In Saudi Arabia, there are no guarantees of freedom of speech, religion, association, nor press. Women are forbidden from driving cars, walking in public without family-related male escorts, working in most businesses, and practicing in most professions. Crimes such as “witchcraft” are taken seriously and are punished by beheadings. Government-authorized religious police, known as the mutaween, are found ubiquitously throughout Saudi Arabia and tasked with enforcing Sharia law as interpreted by a government Committee for the Promotion of Virtue and the Prevention of Vice (CPVPV). While ostensibly acting as guardians of virtue, they are in fact gendarmes of the regime acting as its secret police. Renown for being arcane and even idiotic, an incident in 2002 in which 15 girls died after being forced to remain inside a burning school because the mutaween said they could not be allowed outside in public without headscarves and abayas and accompanied by male escorts is only emblematic of their utter stupidity and uselessness to the well-being and safety of the general public.

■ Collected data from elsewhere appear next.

-- ==== Sys2Proof/Tests/Slice0.lean ====
section
/-! SUPPORT. The model's own tests: what the checks of WellFormed refuse, small steps with the results that the manual gives, and for
each statement a state and operands that meet its hypotheses. -/

namespace Sys2Proof.Tests

open Sys2Proof Sys2Proof.Machine

set_option Elab.async false

/-! The checks of WellFormed. -/

theorem test_wellFormed_read_address : WellFormed (.memRead .supervisor (2 ^ 64) 8) = false := by decide
theorem test_wellFormed_read_length : WellFormed (.memRead .supervisor 0 0) = false := by decide
theorem test_wellFormed_read_good : WellFormed (.memRead .supervisor (2 ^ 64 - 1) 1) = true := by decide
theorem test_wellFormed_write_address : WellFormed (.memWrite .supervisor (2 ^ 64) [1] 0) = false := by decide
theorem test_wellFormed_write_length : WellFormed (.memWrite .supervisor 0 [] 0) = false := by decide
theorem test_wellFormed_register_address : WellFormed (.csrRegisterWrite .supervisor (2 ^ 64) 0) = false := by decide
theorem test_wellFormed_transmit_address : WellFormed (.dataPortTransmit 0 (2 ^ 64) 32) = false := by decide
theorem test_wellFormed_transmit_length : WellFormed (.dataPortTransmit 0 0 0) = false := by decide
theorem test_wellFormed_zeroing_hbm : WellFormed (.zeroingComplete 0 0 589824) = false := by decide
theorem test_wellFormed_zeroing_tier2 : WellFormed (.zeroingComplete 1 0 786432) = false := by decide
theorem test_wellFormed_zeroing_sram : WellFormed (.zeroingComplete 2 0 2048) = false := by decide
theorem test_wellFormed_zeroing_good : WellFormed (.zeroingComplete 2 7 2047) = true := by decide
theorem test_wellFormed_flit : WellFormed (.flitReceive 0 [0, 1, 2] 0 false) = false := by decide

/-! Small states. -/

/-- Sets register fields, one after another. -/
def regs (s : State) (l : List (Fld × Nat × Nat × Nat × Nat)) : State := l.foldl (fun s x => s.setFld x.1 x.2.1 x.2.2.1 x.2.2.2.1 x.2.2.2.2) s

/-- The register fields that say that every die is in service. -/
def inService : List (Key × Nat) := (List.range 14).map fun k => (State.csrKey .DIE_STATUS_IN_SERVICE (dieOf k) 0 0, 1)

/-- After reset with every die in service. -/
def up : State := { State.reset with csr := inService }

/-- As `up`, with firmware running, the management port up and service level 3. -/
def booted : State := { State.reset with
  csr := inService ++ [(State.csrKey .SVC_STATUS_LEVEL iod0 0 0, 3)], booted := true, fwRuns := true, mgmtUp := true }

/-- A packet of 64 bytes with this opcode, TAG 7, slot byte and PARAM. -/
def pk (op slotByte : Nat) (param : List Byte) : List Byte := State.padTo 64 (leBytes 2 op ++ [7, 0, 0, BitVec.ofNat 8 slotByte, 0, 0] ++ param)

/-- The datagram of such a packet from management source 3. -/
def dg (op slotByte : Nat) (param : List Byte) : Arrival := .mgmt 3 (pk op slotByte param)
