-- ==== Sys2Proof/Syntax.lean ====
section
/-! DEFINITION. The operations and events of the KRX-9256: one constructor for each row of spec/opcode_table.json. -/

namespace Sys2Proof

/-- A 5-bit register field: a scalar register s0 to s31, or a handle h0 to h31 where the body says so (R120). -/
abbrev Reg := BitVec 5
/-- A 4-bit predicate field p0 to p15. -/
abbrev Pred := BitVec 4
/-- A core number (R10). -/
abbrev CoreId := BitVec 8
/-- A context number (R284). -/
abbrev CtxId := BitVec 6
/-- A queue number (R306). -/
abbrev QueueId := BitVec 14
/-- A frame id (R346). -/
abbrev FrameId := BitVec 28

/-- The 11-bit header of every word (R116). -/
structure Hdr where
  e : Bool
  g : Pred
  n : Bool
  y : Bool
  k : BitVec 4
  deriving DecidableEq, Repr

/-- The literal of ld and st (R122). -/
structure MemLit where
  sp : Bool
  wd : BitVec 2
  ac : BitVec 2
  pp : Bool
  pd : Pred
  off : BitVec 21
  deriving DecidableEq, Repr

/-- The literal of amo and red (R248). -/
structure AtomLit where
  ac : BitVec 2
  res : Bool
  o : Reg
  uns : Bool
  fp : Bool
  wd : BitVec 2
  use : BitVec 3
  op : BitVec 4
  deriving DecidableEq, Repr

/-- The operand fields of a V word (R127): TYPE, RM, SAT, W2, the three named registers with their strides, and field C. -/
structure VOps where
  typ : BitVec 4
  rm : BitVec 2
  sat : Bool
  w2 : Bool
  d : BitVec 10
  ds : BitVec 3
  a : BitVec 10
  as : BitVec 3
  b : BitVec 10
  bs : BitVec 3
  c : BitVec 25
  deriving DecidableEq, Repr

/-- The operand fields of a T word of class 0 (R134). -/
structure MOps where
  atd : BitVec 8
  aw : BitVec 4
  btd : BitVec 8
  bw : BitVec 4
  acc : BitVec 3
  am : BitVec 2
  sa : BitVec 8
  sb : BitVec 8
  aty : BitVec 4
  bty : BitVec 4
  sat : Bool
  rm : BitVec 2
  m : BitVec 8
  n : BitVec 8
  k : BitVec 8
  spm : BitVec 2
  wb : Bool
  qj : Bool
  oty : BitVec 4
  otd : BitVec 8
  csel : BitVec 8
  koff : BitVec 16
  moff : BitVec 16
  noff : BitVec 16
  deriving DecidableEq, Repr

/-- Where an arrival comes from: a cluster's barv at the head of its store queue, or the oldest engine arrival on its way (R336). -/
inductive ArrivalSrc
  | thread (core : CoreId) (c : Cluster)
  | engine
  deriving DecidableEq, Repr

/-- What a flit between modules carries (R376): an element asked of an export entry (R377 to R379), with the entry, the offset, the bytes written or
    the number of bytes read, and for a reduction its 4-byte operation; a reply to an element of this module; or the arrival that ends a
    command (R379), which an element marked `last` ends too. -/
inductive RemoteKind | read | write | red | reply | arrival
  deriving DecidableEq, Repr

/-- A remote request (R376): `op` and `fp` give a reduction's operation and type as R254's OPX does; source and tag tell commands apart. `num` is the
    sequence number of its flit. -/
structure RemoteReq where
  dst : BitVec 10
  src : BitVec 10
  tag : BitVec 16
  kind : RemoteKind
  entry : BitVec 12
  off : BitVec 21
  len : Nat
  data : List Byte
  op : BitVec 2
  fp : Bool
  last : Bool
  num : BitVec 64
  deriving DecidableEq, Repr

/-- The registers with no behaviour of their own that REGISTER_WRITE stores (R7). -/
inductive RegName
  | dseed | fltbase | win | dbgctl | dbgsel | devid | tinvarg
  | dpl (slice : BitVec 4) (tier : BitVec 2)
  | flr (tier : BitVec 2) (scheme : BitVec 3)
  | route (dev : BitVec 10)
  | exportEntry (e : BitVec 12)
  | dbgbp (core : CoreId) (c : Cluster) (k : BitVec 2)
  | rtag (slice k : BitVec 4)
  | lctl (link : BitVec 5)
  | elbase | elcfg | eltail
  deriving DecidableEq, Repr
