/-! Counters (R43, R44). -/

/-- LD of a cluster: loads in its queue and results on their way. An acquire or a mark in the queue is no load. -/
def Cl.ldCount (x : Cl) : Nat :=
  (x.loadQ.filter fun e => match e.kind with | .acquire _ => false | .mark => false | _ => true).length + x.rets.length
    + (x.storeQ.filter fun e => match e.kind with | .amo _ _ m _ _ _ => m.res | .binit _ _ _ _ => true | .barv _ _ _ _ => true | _ => false).length

/-- ST of a cluster. -/
def Cl.stCount (x : Cl) : Nat :=
  (x.storeQ.filter fun e => match e.kind with | .amo _ _ m _ _ _ => !m.res | .binit _ _ _ _ => false | .barv _ _ _ _ => false | .mark => false | _ => true).length

/-- Steps a nest places in all: none when a level has COUNT 0 (R215). -/
def Nest.total (n : Nest) : Nat := n.levels.foldl (fun p l => p * l.count.toNat) 1

/-- Entries that wait behind the running nest's steps: an mgo's own, and mnsets' (R194, R215). -/
def Nest.waiting (n : Nest) : Nat := (if n.entered then 0 else 1) + n.after

/-- Entries behind the steps of a core's nests. -/
def Core.nestWaiting (k : Core) : Nat := (k.nests.map Nest.waiting).foldl (· + ·) 0

/-- TS of a core: tile-step queue and crossbar operations; mwld leaves it when handed on (R43, R194, R225). -/
def Core.tsCount (k : Core) : Nat := k.tq.length + k.nestWaiting + ((k.xq.map fun e => e.2.length).foldl (· + ·) 0)

/-- Entries that the core's nests, and the words behind them, have still to place. -/
def Core.nestLeft (k : Core) : Nat := (k.nests.map fun n => n.total - n.next).foldl (· + ·) 0 + k.nestWaiting

/-- mwld operations that are still in the tile-step queue. -/
def Core.fillsQueued (k : Core) : Nat :=
  (k.tq.filter fun e => match e.kind with | .mwldWindow _ _ _ _ => true | .mwldRange _ _ _ _ _ => true | _ => false).length

/-- CP of a core: copy commands and weight fills of the running task (R30, R43). -/
def Core.cpCount (k : Core) : Nat :=
  (k.cp.filter fun e => e.ctx.toNat == k.ctxNum && decide (e.seq ≥ k.cpFrom)).length
    + (k.ws.filter fun f => f.ctx.toNat == k.ctxNum && decide (f.seq ≥ k.wsFrom)).length

/-- Commands that the CP limit counts: an mwld in the queue will be one (R43, R194). -/
def Core.cpLoad (k : Core) : Nat := k.cpCount + k.fillsQueued

/-- The drain of R32: LD and ST of every cluster and the core's TS are zero. -/
def Core.drained (k : Core) : Bool :=
  Cluster.all.all (fun c => (k.cl c).loadQ.isEmpty && (k.cl c).storeQ.isEmpty && (k.cl c).rets.isEmpty) && k.tsCount == 0 && k.nests.isEmpty

/-- OCNT as a cluster reads it (R44). -/
def Core.ocnt (k : Core) (c : Cluster) : Word :=
  .ofNat 64 (pack [(8, (k.cl c).ldCount), (8, (k.cl c).stCount), (8, k.cpCount), (8, k.tsCount)])

/-- The quad of a core and the core's index in it (R10). -/
def quadOf (k : Nat) : Nat := k / 4
/-- The die of a core (R10). -/
def dieOf (k : Nat) : Nat := k / 32

/-! Registers of the issuing cluster. -/

/-- A scalar register of the issuing cluster. -/
def State.reg (s : State) (r : Reg) : Word := s.myCl.reg r

/-- A result of the issuing cluster. -/
def State.deliver (s : State) (lat : Nat) (v : RegVal) : State := s.upMine fun k => k.deliver s.curCl lat v

/-- A result of the issuing cluster that is in flight in either mode. -/
def State.deliverLate (s : State) (lat : Nat) (v : RegVal) : State := s.upMine fun k => k.deliverLate s.curCl lat v

end Sys2Proof.Machine
end

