/-- PPOS. -/
def wPpos (w : Nat) : Nat := bits w 255 224
/-- QEND. -/
def wQend (w : Nat) : Nat := bits w 223 192
/-- QPOS. -/
def wQpos (w : Nat) : Nat := bits w 191 160
/-- RBLK. -/
def wRblk (w : Nat) : Nat := bits w 143 128
/-- COUNT. -/
def wCount (w : Nat) : Nat := bits w 108 96
/-- END. -/
def wEnd (w : Nat) : Nat := bits w 95 64
/-- START. -/
def wStart (w : Nat) : Nat := bits w 63 32
/-- SERIAL. -/
def wSerial (w : Nat) : Nat := bits w 31 16
/-- CV. -/
def wCv (w : Nat) : Bool := bit w 13
/-- SPLIT. -/
def wSplit (w : Nat) : Bool := bit w 11
/-- EMPTY. -/
def wEmpty (w : Nat) : Bool := bit w 10
/-- LEVEL. -/
def wLevel (w : Nat) : Nat := bits w 9 8
/-- TD. -/
def wTd (w : Nat) : Nat := bits w 7 0

/-- The fields of a window put together; reserved bits zero (R201). -/
def winOf (ppos qend qpos rblk count endC start serial : Nat) (cv err split empty : Bool) (level td : Nat) : BitVec 256 :=
  .ofNat 256 (pack [(8, td), (2, level), (1, b2n empty), (1, b2n split), (1, b2n err), (1, b2n cv), (2, 0), (16, serial), (32, start),
    (32, endC), (13, count), (19, 0), (16, rblk), (16, 0), (32, qpos), (32, qend), (32, ppos)])

/-- A window written. -/
def setWin (k w : Nat) (v : BitVec 256) : TM Unit := upM k fun c => { c with win := sset 0 c.win w v }

/-- The windows a queued operation names, in field order (R299). -/
def TileKind.windows : TileKind → List (BitVec 4)
  | .mms o => [o.aw, o.bw]
  | .mwldWindow _ w _ _ => [w]
  | .twin _ w _ _ _ => [w]
  | .twinGet w _ _ => [w]
  | .tcut _ w _ _ _ => [w]
  | .tcocut _ w l _ => [w, l]
  | .tmerge wd wa wb _ _ => [wd, wa, wb]
  | .tnext w => [w]
  | _ => []

/-- The faulting-operand bytes of WINDOW and MERGE. -/
def windowBytes (c : Core) (ws : List (BitVec 4)) : List Byte := ws.flatMap fun w => toBytes 32 (c.window w.toNat)

/-! Sparse structure (R199). -/

/-- The column positions of a row block. -/
def spBlock (k d b which : Nat) : TM (Nat × Nat) := do
  let lo ← numRd k (tdPos d 1 + 4 * b) 4
  let hi ← numRd k (tdPos d 1 + 4 * b + 4) 4
  need (decide (lo ≤ hi)) (.window 8 which)
  return (lo, hi)

/-- The column number at position `q` of a block that starts at `lo`. -/
def spCol (k d lo which q : Nat) : TM Nat := do
  let c ← numRd k (tdCrd d 1 + 4 * q) 4
  need (decide (c < tdBound d 1)) (.window 8 which)
  if q > lo then
    let p ← numRd k (tdCrd d 1 + 4 * (q - 1)) 4
    need (decide (p < c)) (.window 8 which)
  return c

/-- Set bits of a 128-bit mask, ascending. -/
def setBits (m : Nat) : List Nat := (List.range 128).filter fun i => bit m i

/-- First entry position of column position `q`, and how many entries it has. -/
def spSpan (k d which q : Nat) : TM (Nat × Nat) := do
  if tdFmt d 2 == 2 then return (q, 1) else
  let a ← numRd k (tdPos d 2 + 4 * q) 4
  let z ← numRd k (tdPos d 2 + 4 * q + 4) 4
  need (decide (a ≤ z)) (.window 8 which)
  if tdFmt d 2 == 3 then
    let m ← numRd k (tdCrd d 2 + 16 * q) 16
    need ((setBits m).length == z - a) (.window 8 which)
  return (a, z - a)

/-- Strictly rising. -/
def rising : List Nat → Bool
  | a :: b :: r => decide (a < b) && rising (b :: r)
  | _ => true

/-- Row coordinates of `n` entries of column position `q`, from the one at entry position `a` on, which is the column's `i`-th: only these are
    read, but for a bitmap (R211). -/
def spRows (k d which q a i n : Nat) : TM (List Nat) := do
  let rows ← (match tdFmt d 2 with
    | 1 => do return (← spRd k (tdCrd d 2 + a) n).map (·.toNat)
    | 2 => do return (← spRd k (tdCrd d 2 + q) n).map (·.toNat)
    | _ => do return ((setBits (← numRd k (tdCrd d 2 + 16 * q) 16)).drop i).take n)
  need (rows.all (fun r => decide (r < 128)) && rising rows) (.window 8 which)
  return rows

/-! The cutter (R202 to R207). -/

/-- The first column position at or after coordinate `start`, `fuel` columns on at most. -/
def cutSeek (k d lo which start : Nat) : Nat → Nat → TM Nat
  | 0, q => pure q
  | n + 1, q => do if (← spCol k d lo which q) ≥ start then pure q else cutSeek k d lo which start n (q + 1)

/-- The loop of R203: column position, count and SPLIT. -/
def cutLoop (k d lo which lim budget p : Nat) : Nat → Nat → Int → TM (Nat × Int × Bool)
  | 0, q, cnt => pure (q, cnt, false)
  | n + 1, q, cnt => do
    if (← spCol k d lo which q) ≥ lim then return (q, cnt, false)
    let (a, m) ← spSpan k d which q
    let left : Int := ((a + m : Nat) : Int) - (max p a : Nat)
    if cnt + left ≤ budget then cutLoop k d lo which lim budget p n (q + 1) (cnt + left)
    else if cnt == 0 then return (q + 1, (budget : Int), true)
    else return (q, cnt, false)

/-- Where the window ends (R203). -/
def cutEnd (k d lo hi which lim q : Nat) (split : Bool) : TM Nat := do
  if split then return (← spCol k d lo which (q - 1)) + 1
  if q ≥ hi then return lim
  let c ← spCol k d lo which q
  return if c < lim then c else lim

/-- The next cut serial (R204). -/
def nextSerial (c : BitVec 16) : BitVec 16 := if c == 0xFFFF then 1 else c + 1

/-- tcut at execution (R203, R204). -/
def tcutAt (k td w budget level span : Nat) : TM Unit := do
  let d ← tdSparseA k td w
  need (level == 1) (.window 4 w)
  let v := (← coreM k).window w
  need (decide (wRblk v < tdBound d 0)) (.window 5 w)
  let (lo, hi) ← spBlock k d (wRblk v) w
  let (q, p) ← (if wCv v && wTd v == td && wLevel v == level then pure (wQpos v, wPpos v) else do
    let q ← cutSeek k d lo w (wStart v) (hi - lo) lo
    let p ← (if tdFmt d 2 == 2 then pure q else numRd k (tdPos d 2 + 4 * q) 4)
    return (q, p))
  let lim := min (tdBound d 1) (wStart v + span)
  let (e, cnt, split) ← cutLoop k d lo w lim budget p (hi - q) q 0
  let endC ← cutEnd k d lo hi w lim e split
  let serial := (← coreM k).cut
  setWin k w (winOf p e q (wRblk v) (wrapTo 13 cnt) endC (wStart v) serial.toNat true false split (cnt == 0) level td)
  upM k fun c => { c with cut := nextSerial c.cut }

/-- ERROR set in a window (R203, R208). -/
def markError (k w : Nat) : TM Unit := upM k fun c => { c with win := sset 0 c.win w (sget 0 c.win w ||| BitVec.ofNat 256 (2 ^ 12)) }

/-- tcut: malformed structure sets ERROR alone (R203). -/
def tcutRun (k td w budget level span : Nat) : TM Unit :=
  tryCatch (forWindow w (tcutAt k td w budget level span)) fun e => do
    match e with
    | .window 8 _ => markError k w
    | _ => pure ()
    throw e

/-- tcocut at execution (R205). -/
def tcocutRun (k td w l dim : Nat) : TM Unit := do
  let d ← tdCopy k td
  need (!tdSparse d && (tdLoc d == 1 || tdLoc d == 2)) (.window 4 w)
  need (!tdInvalid d) (.window 3 w)
  let v := (← coreM k).window l
  need (wSerial v != 0) (.window 2 l)
  setWin k w (winOf 0 (wEnd v) (wStart v) 0 (wrapTo 13 ((wEnd v : Int) - wStart v)) (wEnd v) (wStart v) (wSerial v) false false false (wEmpty v) dim td)

/-- What tnext makes of a window (R206). -/
def nextWin (v : Nat) : BitVec 256 :=
  let start := if wSplit v then (wEnd v + 2 ^ 32 - 1) % 2 ^ 32 else wEnd v
  let qpos := if wSplit v then (wQend v + 2 ^ 32 - 1) % 2 ^ 32 else wQend v
  winOf (wPpos v + wCount v) (wQend v) qpos (wRblk v) 0 start start 0 (wCv v) false false false (wLevel v) (wTd v)

/-- What twin sets (R202). -/
def twinWin (td : BitVec 8) (lv : BitVec 2) (rblk : BitVec 16) (start : BitVec 32) : BitVec 256 :=
  winOf 0 0 0 rblk.toNat 0 start.toNat start.toNat 0 false false false false lv.toNat td.toNat

/-! The merge unit (R208). -/

/-- A merge at work: what each stream holds next, the last coordinate of each, and the records so far, newest first. -/
structure MergeSt where
  pa : Nat
  pb : Nat
  ha : Option Nat
  hb : Option Nat
  la : Int
  lb : Int
  recs : List (Nat × Nat × Nat)

/-- How a merge ends. -/
inductive MergeEnd | complete | full | bad (stream : Nat)

/-- One step of a merge: fetch the next coordinate of a stream that holds none, then emit or skip the smallest. The position in a record is that
    in the stream's array, not one counted from QPOS (R208; log 78; DESIGN CHOICE). -/
def mergeLoop (fa fb : Nat → TM Nat) (ea eb lim : Nat) (both : Bool) : Nat → MergeSt → TM (MergeSt × MergeEnd)
  | 0, m => pure (m, .complete)
  | n + 1, m => do
    let moreA := decide (m.pa < ea)
    let moreB := decide (m.pb < eb)
    if (both && !(moreA && moreB)) || !(moreA || moreB) then return (m, .complete)
    if m.recs.length ≥ lim then return (m, .full)
    let ha ← (if moreA && m.ha.isNone then do return some (← fa m.pa) else pure m.ha)
    if m.ha.isNone && (match ha with | some x => decide ((x : Int) ≤ m.la) | none => false) then return (m, .bad 0)
    let m := { m with ha := ha, la := match ha with | some x => (x : Int) | none => m.la }
    let hb ← (if moreB && m.hb.isNone then do return some (← fb m.pb) else pure m.hb)
    if m.hb.isNone && (match hb with | some x => decide ((x : Int) ≤ m.lb) | none => false) then return (m, .bad 1)
    let m := { m with hb := hb, lb := match hb with | some x => (x : Int) | none => m.lb }
    let c := match m.ha, m.hb with
      | some x, some y => min x y
      | some x, none => x
      | none, some y => y
      | none, none => 0
    let inA := m.ha == some c
    let inB := m.hb == some c
    let absent := 2 ^ 32 - 1
    let recs := if both && !(inA && inB) then m.recs else (c, if inA then m.pa else absent, if inB then m.pb else absent) :: m.recs
    mergeLoop fa fb ea eb lim both n
      { m with recs := recs, pa := if inA then m.pa + 1 else m.pa, ha := if inA then none else m.ha,
               pb := if inB then m.pb + 1 else m.pb, hb := if inB then none else m.hb }

/-- The row coordinate of entry `p` of a BITMAP level: the set bit of the mask of the column whose span holds it, over `n` columns from `q` on. -/
def bitmapCoord (k d p : Nat) : Nat → Nat → TM Nat
  | 0, _ => throw (.window 5 0)
  | n + 1, q => do
    let a ← numRd k (tdPos d 2 + 4 * q) 4
    let z ← numRd k (tdPos d 2 + 4 * q + 4) 4
    if a ≤ p && decide (p < z) then return (setBits (← numRd k (tdCrd d 2 + 16 * q) 16)).getD (p - a) 128
    bitmapCoord k d p n (q + 1)

/-- The coordinate at a position of a level: of a DENSE one the position itself, of level 1 a word, of level 2 a byte or a set bit (R199). -/
def levelCoord (k d level p : Nat) : TM Nat := do
  if !tdSparse d || tdFmt d level == 0 then return p
  if level == 1 then return ← numRd k (tdCrd d 1 + 4 * p) 4
  if tdFmt d 2 != 3 then return ← numRd k (tdCrd d 2 + p) 1
  let n ← numRd k (tdPos d 1 + 4 * tdBound d 0) 4
  bitmapCoord k d p n 0

/-- A window whose coordinates the merge unit reads, at its level of a scratchpad descriptor (R198, R199, R208). -/
def mergeIn (k w : Nat) : TM (Nat × (Nat → TM Nat)) := do
  let v := (← coreM k).window w
  let d ← tdUse k (wTd v) w
  need (tdLoc d == 1 && (!tdSparse d || tdLevels d)) (.window 4 w)
  return (v, fun p => forWindow w (levelCoord k d (wLevel v) p))

/-- A window with QPOS replaced. -/
def withQpos (v : BitVec 256) (q : Nat) : BitVec 256 := (v &&& ~~~(BitVec.ofNat 256 ((2 ^ 32 - 1) * 2 ^ 160))) ||| BitVec.ofNat 256 (q % 2 ^ 32 * 2 ^ 160)

/-- tmerge at execution (R208). `both` is MODE and. -/
def tmergeRun (k wd wa wb : Nat) (both : Bool) (otd : Nat) : TM Unit := do
  let (va, fa) ← mergeIn k wa
  let (vb, fb) ← mergeIn k wb
  let o ← tdUse k otd wd
  need (tdLoc o == 1) (.window 4 wd)
  let lim := min 4096 (tdDim o 0)
  let (m, fin) ← mergeLoop fa fb (wQend va) (wQend vb) lim both (wQend va + wQend vb + 1)
    { pa := wQpos va, pb := wQpos vb, ha := none, hb := none, la := -1, lb := -1, recs := [] }
  let recs := m.recs.reverse
  forWindow wd (spMay k (tdBase o) (16 * recs.length))
  let bytes := recs.flatMap fun r => toBytes 4 r.1 ++ toBytes 4 r.2.1 ++ toBytes 4 r.2.2 ++ toBytes 4 0
  upM k fun c => c.spWrite (tdBase o) (allOf bytes)
  let full := match fin with | .full => true | _ => false
  if full then
    setWin k wa (withQpos (.ofNat 256 ((← coreM k).window wa)) m.pa)
    setWin k wb (withQpos (.ofNat 256 ((← coreM k).window wb)) m.pb)
  match fin with
  | .bad 0 => markError k wa
  | .bad _ => markError k wb
  | _ => pure ()
  let v := (← coreM k).window wd
  let start := match recs with | r :: _ => r.1 | [] => 0
  let endC := match m.recs with | r :: _ => r.1 + 1 | [] => 0
  let err := match fin with | .bad _ => true | _ => false
  setWin k wd (winOf (wPpos v) (wQend v) (wQpos v) (wRblk v) recs.length endC start (wSerial v) (wCv v) err full (recs.length == 0) (wLevel v) otd)
  match fin with
  | .bad 0 => throw (.merge 0 m.pa)
  | .bad _ => throw (.merge 1 m.pb)
  | _ => pure ()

Legal due process and constitutional rights are entirely unheard of in the Kingdom, and one’s liberty is continually subjected to the whim of the House of Saud. As in Bahrain and in each of the monarchies, one’s personal influence with a member of the royal family, referred to locally as “wasta”, is sought after by would-be social climbers who attempt to out-compete against each other in a pathetic display of sycophantic slavishness. In effect, jurisprudence in the Kingdom of Saudi Arabia puts a lie to all fairy tales ever told about the supposed benevolence of kings, queens, royalty, and kingdoms as well as any notion that sanity reigns in such fiefdoms. The country’s culture and intellectual life is stunted and deformed, and widespread hypocrisy pervades the Kingdom as anyone can witness on any air-flight away from the (Persian) Gulf monarchies as women de-robe from their abayas and pack away their sheilas and hijabs and walk back to their seats in 21st-century garb. The number of private parties in the region where residents abandon their social pretense of piety are legend. To assert that much of the Kingdom is living a lie from the top to the bottom is no exaggeration.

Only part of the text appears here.